Вниманием и заботой, он был словно зачарован и до поры до времени ничего не ведал о существовании собственной личности; он ощущал лишь первородные таинственные узы, неразрывно сливающие его с материнским телом и сердцем; нежась, он утопал в атмосфере этой взаимной любви; это был один очаг, одна семья, одна чета, связанная кровосмесительной связью, «Я все время был жив в тебе, — много лет спустя писал он матери, — а ты принадлежала мне одному. Ты была для меня и божеством, и товарищем». Эти слова как нельзя лучше передают сакральный характер их союза: мать — божество, изливающее на ребенка свою любовь, благодаря которой ребенок оказывается посвящен этому божеству. Он отнюдь не воспринимает собственное существование как нечто зыбкое, неустойчивое, и ненужное, но, напротив, чувствует себя сыном по божественному праву. Он жив только в ней, а это значит, что он укрыт в некоем святилище, что он хочет быть лишь эманацией божества, крохотной, но упорной мыслью, истекающей из божественной души. И коль скоро он всецело растворен в существе, чье бытие представляется ему не только необходимым, но и правомерным, он может ни о чем не тревожиться, наслаждаться своей слияностью с абсолютом, своей оправданностью.
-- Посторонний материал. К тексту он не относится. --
/-- The first byte of an item that meets the fault `code`, if any. -/
def CpItem.bad (s : State) (x : Context) (code : Nat) (i : CpItem) : Option Nat :=
  let a := wrapN 48 i.addr
  if i.n = 0 then none
  else if code = 0x0101 then
    if i.pool then none
    else if i.addr < 0 ∨ 2 ^ 48 ≤ i.addr then some a
    else match addrFault a i.n with
      | some f => some f
      | none => peerFault a i.n
  else if code = 0x0106 then
    if !i.pool then none
    else if i.addr < 0 ∨ 2 ^ 20 ≤ i.addr then some a
    else poolFault x.carve.1 x.carve.2.1 x.carve.2.2 (if i.bound then pathCP else pathMX) a i.n
  else if code = 0x0104 then if a % i.align = 0 then none else some a
  else if i.pool then none
  else if code = 0x0105 then
    match peerOf a with
    | some (p, _) => if (s.link p).up then none else some a
    | none => none
  else if code = 0x0102 then leaseFault x.leases (!i.wr) i.wr a i.n
  else if i.wr then roFault s.ro a i.n else none

/-- The fault of a footprint: kind by kind, and within a kind the first item that meets it (R238, R259). -/
def State.itemsFault (s : State) (x : Context) (l : List CpItem) : Option FaultInfo :=
  cpKinds.findSome? fun code => l.findSome? fun i =>
    (i.bad s x code).map fun a => memFault code a (memDet0 i.pool false i.wr 0 false pathCP 0 i.n)

/-- A fault of R259: DETAIL0 is dword 0 of the command (R258). -/
def cpFault (code st : Nat) (addr : W64) (w0 : W64) (det1 : W64) : FaultInfo := ⟨code, st, addr, w0, det1⟩

/-- WHERE of a copy fault (R258). -/
def cpWhere (num : W32) : W64 := BitVec.ofNat 64 (num.toNat % 32 * 2 ^ 32 + num.toNat)

/-- Raises a copy-engine fault of command `num` (R258). -/
def State.cpRaise (s : State) (c : CtxId) (num : W32) (f : FaultInfo) : State := s.raise c 3 0 (cpWhere num) f

/-! ## Runs, entries and bindings -/

/-- The common fields of a command that has none (R234, `pat`). -/
def noTail : CpTail := ⟨false, false, false, false, 0, false, false, 0, 0, 0⟩

/-- The run of a begun command. -/
def Context.cpRun (x : Context) (num : W32) : Option CpRun := x.cp.runs.find? fun r => r.num == num

/-- Changes the run of a command. -/
def Context.modRun (x : Context) (num : W32) (f : CpRun → CpRun) : Context :=
  { x with cp := { x.cp with runs := x.cp.runs.map fun r => if r.num == num then f r else r } }

def State.modRun (s : State) (c : CtxId) (num : W32) (f : CpRun → CpRun) : State := s.modCtx c fun x => x.modRun num f

/-- The entry at the head of the queue's unbegun part (R233). -/
def Context.cpHead (x : Context) : Option CpEntry := x.cpq.find? fun e => (x.cpRun e.num).isNone
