/-- An entry appended from memory bytes (R247). -/
def Binding.entry (b : Binding) (ch : List (Nat × Nat) × Nat) (clk : Nat) (bs : List Byte) : PortEntry × FlagSet × Nat :=
  let z := bindSizes b.f ch.2
  let r := if b.f.raw then [] else (numsOf z.1 bs).map (runChain ch.1 b.f.efmt.toNat)
  let d := if b.f.raw then bs else r.flatMap fun v => leBytes z.2 v.1
  let n := cdiv d.length 4
  (⟨d ++ List.replicate (4 * n - d.length) 0, n, clk⟩, flagUnion (r.map Prod.snd),
    (r.filter fun v => v.2 &&& flSA != 0).length)

/-- BINDING_ENTRY_APPEND: an input binding reads the next bytes of its pattern and appends their entry whole, keeping at most
DEPTH entries (R247); with the last it ends (R248). -/
def execBindingEntryAppend (c : CtxId) (port : BitVec 4) (s : State) : Answer :=
  let x := s.ctx c
  match x.binding port with
  | none => .next s
  | some b =>
    let p := x.port port.toNat
    match x.bindRun b, bindChain b.f with
    | some r, some ch =>
      if b.f.out || decide (p.depth ≤ p.entries.length) then .next s
      else
        let k := b.take (bindSizes b.f ch.2)
        let l := cutRuns b.runs b.pos k
        if !r.asked && !b.f.t.spool && l.any fun u => isRemote u.1 then
          .next (match s.downFault false l with
            | some e => s.cpStop c b.num e
            | none => s.askRuns c b.num l)
        else if !(r.host.isEmpty && r.peer.isEmpty) then .next s
        else
          let d := s.cpRead c r b.f.t.spool l
          let e := b.entry ch s.clk d.1
          let s := d.2.modCtx c fun x =>
            let x := x.setPort port.toNat { p with entries := p.entries ++ [e.1] }
            let x := { x with cp := { x.cp with
              binds := x.cp.binds.map fun (u : Binding) => if u.num == b.num then { u with pos := b.pos + k } else u } }
            x.modRun b.num fun r =>
              { r with
                asked := false, got := [], sums := r.sums ++ [(b.pos, k, some (pieceSum r.t.ckm b.pos d.1))],
                flags := r.flags ||| e.2.1, satn := r.satn + e.2.2 }
          .next (if b.pat.len ≤ b.pos + k then s.endBinding c { b with pos := b.pos + k } else s)
    | _, _ => .next s

/-- The memory bytes of an entry that an output binding takes, with their flags and saturations: of the last entry no more elements than
the pattern still takes; lanes beyond are discarded (R247, R248). -/
def Binding.bytes (b : Binding) (ch : List (Nat × Nat) × Nat) (e : PortEntry) : List Byte × FlagSet × Nat :=
  let z := bindSizes b.f ch.2
  let d := e.data.take (4 * e.count)
  if b.f.raw then (d, 0, 0)
  else
    let r := ((numsOf z.2 d).take ((b.pat.len - b.pos) / z.1)).map (runChain ch.1 b.f.efmt.toNat)
    (r.flatMap fun v => leBytes z.1 v.1, flagUnion (r.map Prod.snd), (r.filter fun v => v.2 &&& flSA != 0).length)
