-- ==== Sys2Proof/Machine/Ingress.lean ====
section
/-! DEFINITION. Sensor ingress: packets, frames and rows at a port, and the input ring (R303 to R310). -/

namespace Sys2Proof.Machine

/-! ## Streams -/

/-- Changes a stream. -/
def State.modStream (s : State) (st : Nat) (f : Stream → Stream) : State := s.setStream st (f (s.stream st))

/-- Changes a frame in flight. -/
def Stream.modFrame (u : Stream) (id : Nat) (f : FrameRun → FrameRun) : Stream :=
  { u with frames := u.frames.map fun g => if g.frame = id then f g else g }

/-- A record for the stream waits while the stream is on (R312). -/
def Stream.pend (u : Stream) : Bool := u.cfg.isSome && !u.pending.isEmpty

/-- A discarded packet is counted (R303, R306). -/
def State.stray (s : State) (st : Nat) : State := s.modStream st fun u => { u with stray := satInc u.stray }

/-- A corrected header is counted (R303). -/
def State.countEcc (s : State) (st : Nat) (ecc : Bool) : State :=
  if ecc then s.modStream st fun u => { u with eccc := satInc u.eccc } else s

/-- The counter of a row's status (R308). -/
def Stream.countRow (u : Stream) (status : Nat) : Stream :=
  match status with
  | 1 => { u with dropc := satInc u.dropc }
  | 2 => { u with latec := satInc u.latec }
  | 3 => { u with corrc := satInc u.corrc }
  | _ => u

/-! ## Rows (R305, R308 to R310) -/

/-- The deadline of input row `r` of a frame (R307). -/
def MillCfg.deadline (m : MillCfg) (t0 : Int) (r : Nat) : Int := t0 + m.doff + (r * m.rper : Nat)

/-- The content of a row that is not good (R309). -/
def MillCfg.policy (m : MillCfg) (row : Nat) (prev : List (BitVec 16)) : List (BitVec 16) :=
  if m.pol = 0 then (if row = 0 then List.replicate m.width 0 else prev)
  else List.replicate m.width (if m.pol = 2 then m.mark else 0)

/-- A row of the input ring is named by a window of the first processor that has not completed (R310). -/
def State.rowNamed (s : State) (st : Nat) (m : MillCfg) (r : InRow) : Bool :=
  match m.kernels.head? with
  | none => false
  | some k =>
    let p := s.proc (m.procAt st 0)
    if r.frame < p.dframe then false
    else
      let lo := if r.frame = p.dframe then p.drow else 0
      (List.range (m.outRows 0)).any fun o => decide (lo ≤ o) && k.named.any fun j => k.winRow m.height o j == r.row

/-- Ring position `seq` mod 16 is still needed (R310). -/
def State.ringBlocked (s : State) (st : Nat) (m : MillCfg) (seq : Nat) : Bool :=
  (s.stream st).ring.any fun r => r.seq % 16 == seq % 16 && s.rowNamed st m r

/-- A row takes its ring position (R310). -/
def Stream.enter (u : Stream) (r : InRow) : Stream := { u with ring := (u.ring.filter fun q => q.seq % 16 != r.seq % 16) ++ [r] }

/-- The row times of a frame's first and last input rows (R305). -/
def FrameRun.rowTime (f : FrameRun) (row height : Nat) (t : W64) : FrameRun :=
  let f := if row = 0 then { f with tstart := some t } else f
  if row + 1 = height then { f with tend := some t } else f

/-- The lowest row not finalized is in RECV (R308). -/
def OpenFrame.receiving (o : OpenFrame) : Bool := o.recv.isSome || o.lrow == some o.next

/-- Finalizes the lowest row of the open frame (R308) with a status, for a good row its samples, and the row time of a row
that arrived (R305). A third row that would wait is dropped instead (R310). The frame closes with its last row (R306). -/
def State.finalRow (s : State) (st : Nat) (m : MillCfg) (o : OpenFrame) (status : Nat) (data : List (BitVec 16))
    (stamp : W64) : State :=
  let u := s.stream st
  let blocked := s.ringBlocked st m u.rowSeq
  let drop := blocked && decide (2 ≤ u.waiting.length)
  let status := if drop then 1 else status
  let data := if status = 0 then data else m.policy o.next u.prev
  let time := if status = 0 ∨ status = 3 then stamp else BitVec.ofInt 64 (m.deadline o.t0 o.next)
  let r : InRow := ⟨o.frame, o.next, u.rowSeq, status, time, data, s.clk + 1⟩
  let u := { u.countRow status with
    ovrc := if drop then satInc u.ovrc else u.ovrc, rowSeq := u.rowSeq + 1, prev := data,
    frames := u.frames.map fun (f : FrameRun) => if f.frame = o.frame then f.rowTime o.next m.height time else f,
    openF := if o.next + 1 = m.height then none else
      some { o with next := o.next + 1, recv := none, lrow := if o.lrow = some o.next then none else o.lrow } }
  s.setStream st (if blocked then { u with waiting := u.waiting ++ [r] } else u.enter r)

/-- The rows whose deadline has passed are finalized: dropped in WAIT, late in RECV (R308). At most `fuel` rows. -/
def State.dueRows (s : State) (st : Nat) (m : MillCfg) : Nat → State
  | 0 => s
  | fuel + 1 =>
    match (s.stream st).openF with
    | none => s
    | some o =>
      if m.deadline o.t0 o.next < s.now.toNat then
        (s.finalRow st m o (if o.receiving then 2 else 1) [] s.now).dueRows st m fuel
      else s

/-- Deadlines come before the packet of the same clock (R308). -/
def State.catchUp (s : State) (st : Nat) : State :=
  match (s.stream st).cfg with
  | some m => s.dueRows st m m.height
  | none => s

/-- Every row below `top` not yet finalized is finalized, dropped in WAIT, corrupt in RECV (R306, R308). -/
def State.finalBelow (s : State) (st : Nat) (m : MillCfg) (top : Nat) : Nat → State
  | 0 => s
  | fuel + 1 =>
    match (s.stream st).openF with
    | none => s
    | some o =>
      if o.next < top then
        (s.finalRow st m o (if o.receiving then 3 else 1) [] s.now).finalBelow st m top fuel
      else s

/-- The open frame closes (R306). -/
def State.closeFrame (s : State) (st : Nat) (m : MillCfg) : State := s.finalBelow st m m.height m.height

/-- A frame opens with reference time T0; one that is open closes first (R306). -/
def State.openFrame (s : State) (st : Nat) (m : MillCfg) (t0 : Int) : State :=
  (s.closeFrame st m).modStream st fun u =>
    { u with
      sframe := u.sframe + 1, openF := some ⟨(u.sframe + 1).toNat, t0, 0, none, none, none⟩,
      frames := u.frames ++ [⟨(u.sframe + 1).toNat, none, none, false, 0, 0, 0, 0, 0, 0⟩] }

/-- The first byte of a long packet: a row still in RECV is corrupt, and the packet is the lowest remaining row's (R307, R308). -/
def State.nextPacket (s : State) (st : Nat) (m : MillCfg) (ty : Bool) : State :=
  let s := match (s.stream st).openF with
    | some o => if o.recv.isSome then s.finalRow st m o 3 [] s.now else s
    | none => s
  match (s.stream st).openF with
  | none => s.stray st
  | some o => s.modStream st fun u => { u with openF := some { o with recv := some ty } }

/-- What ended a packet in this clock takes effect; a close with no frame left is a stray Frame End (R306, R308). -/
def State.settle (s : State) (st : Nat) : State :=
  let u := s.stream st
  match u.cfg, u.cut with
  | some m, some k =>
    let s := s.setStream st { u with cut := none }
    match k with
    | .close => if u.openF.isSome then s.closeFrame st m else s.stray st
    | .frame t0 => s.openFrame st m t0
    | .packet ty => s.nextPacket st m ty
  | _, _ => s

/-- A close or a first byte comes after a last byte of its clock (R308): while a row receives a packet it waits for that packet's last
byte, to the end of the clock at most (log entry 95). -/
def State.cutBy (s : State) (st : Nat) (k : Cut) : State :=
  let t := s.modStream st fun u => { u with cut := some k }
  if (match (s.stream st).openF with
    | some o => o.recv.isSome
    | none => false) then t else t.settle st

/-- Before an event of a stream, what ended a packet before it and the deadlines that have passed (R308). -/
def State.upTo (s : State) (st : Nat) : State := (s.settle st).catchUp st

/-! ## Camera packets (R303, R306, R307) -/

/-- The data types of R303. -/
def dtOk (dt : Nat) : Bool := decide (0x2A ≤ dt ∧ dt ≤ 0x2E) || dt == 0x1E

/-- Bits of a sample of a data type (R303). -/
def dtBits (dt : Nat) : Nat :=
  match dt with
  | 0x2A => 8 | 0x2B => 10 | 0x2C => 12 | 0x2D => 14 | 0x1E => 8 | _ => 16

/-- CSI2_FRAME_START: it opens a frame of a free-running camera; of a synchronised one, one is accepted for each sync; any other is
counted (R306, R312). -/
def execCsi2FrameStart (sid : StreamId) (ecc : Bool) (s : State) : Answer :=
  let st := sid.val
  if 96 ≤ st then .next s
  else
    let s := (s.countEcc st ecc).upTo st
    let u := s.stream st
    match u.cfg with
    | none => .next (s.stray st)
    | some m =>
      if u.pend then .next (s.stray st)
      else if m.fsper ≠ 0 then
        .next (if u.fsOk then s.setStream st { u with fsOk := false } else s.stray st)
      else .next (s.cutBy st (.frame s.now.toNat))

/-- CSI2_FRAME_END: it closes the open frame, else is counted (R306). -/
def execCsi2FrameEnd (sid : StreamId) (ecc : Bool) (s : State) : Answer :=
  let st := sid.val
  if 96 ≤ st then .next s
  else
    let s := (s.countEcc st ecc).upTo st
    let u := s.stream st
    match u.cfg, u.openF with
    | some _, some _ => .next (s.cutBy st .close)
    | _, _ => .next (s.stray st)

/-- CSI2_LONG_PACKET_START: the first byte of a long packet is attributed to the lowest row not finalized; a row still in RECV is
corrupt first (R307, R308). Embedded data is discarded, other unsupported types are counted (R303); while a record is
pending every long packet is counted (R312). -/
def execCsi2LongPacketStart (sid : StreamId) (dt : Byte) (ecc : Bool) (s : State) : Answer :=
  let st := sid.val
  if 96 ≤ st then .next s
  else
    let s := (s.countEcc st ecc).upTo st
    if dt = 0x12 then .next s
    else if !dtOk dt.toNat then .next (s.stray st)
    else
      match (s.stream st).cfg, (s.stream st).openF with
      | some m, some _ =>
        if (s.stream st).pend then .next (s.stray st) else .next (s.cutBy st (.packet (dt.toNat == m.dt)))
      | _, _ => .next (s.stray st)

/-- CSI2_LONG_PACKET_END: the last byte finalizes the row in RECV, good if its checks pass, else corrupt (R303, R308). -/
def execCsi2LongPacketEnd (sid : StreamId) (samples : List (BitVec 16)) (crcOk : Bool) (s : State) : Answer :=
  let st := sid.val
  if 96 ≤ st then .next s
  else
    let s := s.catchUp st
    match (s.stream st).cfg, (s.stream st).openF with
    | some m, some o =>
      match o.recv with
      | none => .next s
      | some ty =>
        let ok := crcOk && ty && samples.length == m.width
        let data := samples.map fun v => BitVec.ofNat 16 (v.toNat % 2 ^ dtBits m.dt)
        .next ((s.finalRow st m o (if ok then 0 else 3) data s.now).settle st)
    | _, _ => .next s

/-- DISCARDED_PACKET: embedded data and line packets are ignored; the others are counted, those of lidar at source 0 of the port; a
corrected header counts whatever becomes of its packet (R303, R304). -/
def execDiscardedPacket (sid : StreamId) (kind : Discarded) (s : State) : Answer :=
  let st := sid.val
  let t := if st < 96 then s.countEcc st kind.ecc else s
  match kind.kind with
  | .embedded => .next t
  | .lineStartEnd => .next t
  | .unsupported => .next (if st < 96 then t.stray st else t)
  | .badHeader => .next (if st < 96 then s.stray st else s)
  | .lidarIpv6 => .next (if st < 96 then s else s.stray (st / 4 * 4))
  | .lidarFragment => .next (if st < 96 then s else s.stray (st / 4 * 4))
  | .lidarTwoTags => .next (if st < 96 then s else s.stray (st / 4 * 4))

/-! ## Lidar (R304, R306, R307) -/

/-- A little-endian number in a datagram; a byte the payload does not hold is free (log entry 25). -/
def dgNum (free : Nat) (pl : List Byte) (off n : Nat) : Nat :=
  leNat ((List.range n).map fun i => pl.getD (off + i) (Config.freeByte (free + i)))

/-- The source of a port that a destination UDP port selects (R304). -/
def State.lidarSource (s : State) (port : Nat) (udp : BitVec 16) : Option (Nat × MillCfg) :=
  (List.range 4).findSome? fun j =>
    match (s.stream (96 + 4 * port + j)).cfg with
    | some m => if m.udp = udp.toNat then some (96 + 4 * port + j, m) else none
    | none => none

/-- A datagram that passes its checks: it closes a frame whose last row it does not exceed, opens one where none is open, drops the
lower rows that wait, and is taken as its row's packet unless that row is finalized (R306, R307). -/
def State.lidarRow (s : State) (st : Nat) (m : MillCfg) (row : Nat) (stamp : W64) (data : List (BitVec 16)) : State :=
  let s := match (s.stream st).openF with
    | some o => if (match o.lastRow with
        | some l => decide (row ≤ l)
        | none => false) then s.closeFrame st m else s
    | none => s
  let s := if (s.stream st).openF.isSome then s else s.openFrame st m ((s.now.toNat : Int) - (m.rper * row : Nat))
  let s := s.finalBelow st m row m.height
  let s := s.modStream st fun u => { u with openF := u.openF.map fun o => { o with lastRow := some row } }
  match (s.stream st).openF with
  | some o =>
    if o.next = row then s.finalRow st m o 0 data stamp
    else s.modStream st fun u => { u with latep := satInc u.latep }
  | none => s

/-- The first byte of a datagram: the row it names, if that row waits in the open frame, is in RECV (R307, R308). -/
def State.lidarFirst (s : State) (st : Nat) (m : MillCfg) (row : Nat) : State :=
  s.modStream st fun u =>
    { u with openF := u.openF.map fun o =>
      if o.next ≤ row ∧ row < m.height ∧ (o.lastRow.all fun l => decide (l < row)) = true then { o with lrow := some row } else o }

/-- LIDAR_DATAGRAM (R304, R306, R307): its first byte, or its last; one that fails its check counts as its row's packet only for the
lowest waiting row. -/
def execLidarDatagram (port : Fin 8) (d : Datagram) (s : State) : Answer :=
  match s.lidarSource port.val d.udp with
  | none => .next (s.stray (96 + 4 * port.val))
  | some (st, m) =>
    if (s.stream st).pend then .next (s.stray st)
    else
      let row := dgNum s.free d.payload m.roff 2
      let stamp := BitVec.ofNat 64 (dgNum (s.free + 2) d.payload m.tsoff 8)
      let s := { s with free := s.free + 10 }.catchUp st
      let s := if d.first then s.lidarFirst st m row else s.modStream st fun u =>
        { u with openF := u.openF.map fun o => { o with lrow := none } }
      let data := (List.range m.width).map fun i => BitVec.ofNat 16 (dgNum 0 d.payload (m.poff + 2 * i) 2)
      if d.first then .next s
      else if !d.checksOk || decide (d.payload.length < m.poff + 2 * m.width) then
        match (s.stream st).openF with
        | some o =>
          if o.next = row then
            .next ((s.finalRow st m o 3 [] stamp).modStream st fun u =>
              { u with openF := u.openF.map fun o => { o with lastRow := some row } })
          else .next (s.stray st)
        | none => .next (s.stray st)
      else if m.height ≤ row then .next (s.stray st)
      else .next (s.lidarRow st m row stamp data)

/-! ## Syncs, deadlines, the ring -/

/-- FRAME_SYNC: the device drives sync n at FSBASE + n·FSPER, and it opens a frame; none is driven while a record is pending (R306,
R312). -/
def execFrameSync (sid : StreamId) (s : State) : Answer :=
  let st := sid.val
  let s := s.settle st
  let u := s.stream st
  match u.cfg with
  | none => .next s
  | some m =>
    let t := m.fsbase + u.syncNo * m.fsper
    if 96 ≤ st ∨ m.fsper = 0 ∨ u.pend = true ∨ s.now.toNat < t then .next s
    else
      .next ((((s.catchUp st).modStream st fun u => { u with syncNo := u.syncNo + 1, fsOk := true }).cutBy st (.frame t)).send
        (.frameSync st u.syncNo))

/-- ROW_DEADLINE: rows whose deadline has passed are finalized (R308). -/
def execRowDeadline (sid : StreamId) (s : State) : Answer := .next (s.catchUp sid.val)

/-- RING_ROW_ENTER: the oldest waiting row enters the ring once its position is free; it is present from the next clock (R309,
R310). -/
def execRingRowEnter (sid : StreamId) (s : State) : Answer :=
  let st := sid.val
  let u := s.stream st
  match u.cfg, u.waiting with
  | some m, r :: rest =>
    if s.ringBlocked st m r.seq then .next s
    else .next (s.setStream st ({ u with waiting := rest }.enter { r with born := s.clk + 1 }))
  | _, _ => .next s

end Sys2Proof.Machine
end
В ноябре 1828 г. боготворимая женщина выходит замуж за военного; Бодлера отправляют в пансион. К этому-то времени и относится возникновение пресловутой «трещины». Крепе приводит в этой связи немаловажное свидетельство Бюиссона: «Бодлер обладал весьма чувствительной, тонкой, своеобразной и нежной душой, давшей трещину при первом же столкновении с жизнью». И вот случилось непереносимое для него событие — мать вторично вышла замуж, Говорить на эту тему он мог до бесконечности, демонстрируя устрашающую логику и всегда кончая одним и тем же выводом: «Для женщины, имеющей такого сына, как я («как я» разумелось здесь само собою), повторное замужество недопустимо».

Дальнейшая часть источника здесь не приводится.